Quirky monitor set up

An extra-terrestrial presence has arrived at Alexandra Primary School, pupils say.
An Otago Regional Council (ORC) air quality monitor installed at the school looked like an alien or satellite, some pupils said.

Others compared it to a weather monitor, lamp-post or fridge.

The state-of-the art monitor was at another site in Ventry St and was moved when that site was sold, ORC environmental scientist Deborah Mills said.

The quirky monitor was recently re-commissioned on Ministry of Education land across from the Alexandra Primary School buildings, to coincide with the beginning of ORC winter air quality monitoring in Otago.

Alexandra air quality had been monitored intermittently from 1998 to 2005 and hourly from 2005, Ms Mills said.

”With such a long period of data, ORC has developed a good understanding of air quality in the older residential areas of town [Alexandra] and has seen an improvement in air quality over the last 10 years,” she said.

The new monitor location would reflect pollution levels in a more open, commercial/residential area and provide more information about Alexandra’s air quality as a whole, Ms Mills said.

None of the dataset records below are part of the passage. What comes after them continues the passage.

/-- The oldest write of a handle that nothing holds performs (R166, R169, R331). -/
def State.performWrite (s : State) (c b n : Nat) (bl : Block) (h : Handle) (x : Transfer) : State :=
  let asid := (Tbl.find? s.launches bl.launch).elim 0 (·.asid)
  if x.code = 255 then s.endWrite c b n x
  else match decodeWord x.word, s.issuerOf x with
    | .ok (.acrd o), some w =>
      match s.acrdTile { w with h := (w.h.setQ o.a x.grant 0).setQ o.b x.desc 0 } o with
      | (none, u) => u.endWrite c b n x
      | (some va, u) => u.holdWrite c b n x 15 va
    | _, _ =>
      if h.state = .nonResident then
        match s.readImage c asid bl.gang h.backing h.memShape with
        | (.error e, s1) => s1.holdWrite c b n x e.1 e.2
        | (.ok y, s1) => s1.writeTile c b n h asid bl.gang x (applyLog h.log h.memShape y).2
      else s.writeTile c b n h asid bl.gang x (s.tileImg c h)

/-- R276 to R278: the lines that a write of a tile reads and writes do not make it wait at their slices. -/
def State.tileReady (s : State) (c : Nat) (bl : Block) (h : Handle) (x : Transfer) : Bool :=
  let asid := (Tbl.find? s.launches bl.launch).elim 0 (·.asid)
  x.code == 255 || x.grant != 0 || ((h.state != .nonResident || s.spanReady c asid bl.gang .load (h.memShape.spans h.backing)) &&
    s.spanReady c asid bl.gang .store (h.shape.spans x.va))

/-- TILE_WRITE_COMPLETE (R166, R169): the write of a `TST` or `TEVICT` performs. -/
def execTileWriteComplete (s : State) : Out :=
  let c := s.arg 0
  let b := s.arg 1
  let n := s.arg 2
  match s.block? c b with
  | none => .next s
  | some bl =>
    let h := Tbl.at bl.handles n {}
    match h.writes.find? fun x => !x.held with
    | none => .next s
    | some x =>
      if s.writeStuck x then .next s
      else if !s.tileReady c bl h x then .next (s.push .tileWriteComplete [c, b, n])
      else
        let s1 := s.performWrite c b n bl h x
        .next (if (h.writes.filter fun y => !y.held).length ≤ 1 then s1 else s1.pushOnce .tileWriteComplete [c, b, n])

end Sys2Proof.Machine
end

”PM10 are suspended particles in the air that are smaller than 10 micrometres in diameter.”

A micrometre is a thousandth of a millimetre.

In Alexandra and the other Otago towns the ORC monitored, the main source of PM10 was from domestic heating appliances, Ms Mills said.

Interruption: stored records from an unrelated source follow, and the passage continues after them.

-- ==== Sys2Proof/Machine/Spdm.lean ====
section
/-! DEFINITION. The SPDM responder of the host complex (R385, R386, R428). Answers are known by the response codes of SPDM 1.3 (log entry 42). -/

namespace Sys2Proof.Machine

open Sys2Proof

/-- R386: an answer: none while the package is off, and the error Busy until the operating system has started. -/
def State.spdmReply (s : State) (r : Reply) : State :=
  if s.boot.stage = 0 then s
  else if s.boot.stage < 3 then { s with spdm := s.spdm ++ [{ what := 0x7f, value := 0x03 }] }
  else { s with spdm := s.spdm ++ [r] }

/-- SPDM_GET_VERSION (R385): version 1.3. -/
def execSpdmGetVersion (s : State) : Out := .next (s.spdmReply { what := 0x04, value := 0x13 })

/-- SPDM_GET_CAPABILITIES (R385): the capabilities, which the spec leaves open. -/
def execSpdmGetCapabilities (s : State) : Out := .next (s.draw.2.spdmReply { what := 0x61, value := s.draw.1.toNat })

/-- SPDM_NEGOTIATE_ALGORITHMS (R428): of the algorithms that are asked for, Ed448 in the upper and SHA3-512 in the lower 32 bits are selected. -/
def execSpdmNegotiateAlgorithms (s : State) : Out := .next (s.spdmReply { what := 0x63, value := s.arg 0 &&& 0x80000000020 })

/-- SPDM_GET_DIGESTS (R385): the digest of the certificate chain. -/
def execSpdmGetDigests (s : State) : Out := .next (s.spdmReply { what := 0x01, value := Config.sha3 (Config.certificate 0) })

/-- SPDM_GET_CERTIFICATE (R385, R425): the vendor's certificate for the device identity key. -/
def execSpdmGetCertificate (s : State) : Out := .next (s.spdmReply { what := 0x02, value := Config.certificate 0 })

/-- SPDM_CHALLENGE (R428): a signature with the device identity key. -/
def execSpdmChallenge (s : State) : Out := .next (s.spdmReply { what := 0x03, value := Config.signature (s.arg 0) })

/-- R426, R428: the six measurements of 64 bytes in index order, the first in the lowest bytes. -/
def State.measurements (s : State) : Nat :=
  (List.range 6).foldl (fun n i => n + Tbl.at s.boot.measured (i + 1) 0 % 2 ^ 512 * 2 ^ (512 * i)) 0

/-- SPDM_GET_MEASUREMENTS (R428). -/
def execSpdmGetMeasurements (s : State) : Out := .next (s.spdmReply { what := 0x60, value := s.measurements })

/-- SPDM_UNSUPPORTED_REQUEST (R385): any other request gets the error UnsupportedRequest. -/
def execSpdmUnsupportedRequest (s : State) : Out := .next (s.spdmReply { what := 0x7f, value := 0x07 })

end Sys2Proof.Machine
end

”These particle concentrations peak during winter mornings and evenings – times of the day when it is coldest, and when there is little to no wind.”

Daily PM10 concentrations in Alexandra regularly exceeded guidelines in the National Environmental Standard for air quality and rules in the Otago Air Plan from May until August, but were relatively low during the rest of the year, Ms Mills said.

The ORC monitors air quality in Alexandra, Arrowtown, Mosgiel and Dunedin year-round, and in Milton, Balclutha, Clyde and Cromwell during winter.

Alexandra Primary School deputy principal Tiffany Kemp said pupils were excited about having the equipment across from their school, and would ”learn from the experts” and take air quality information and messages back home to their families, she said.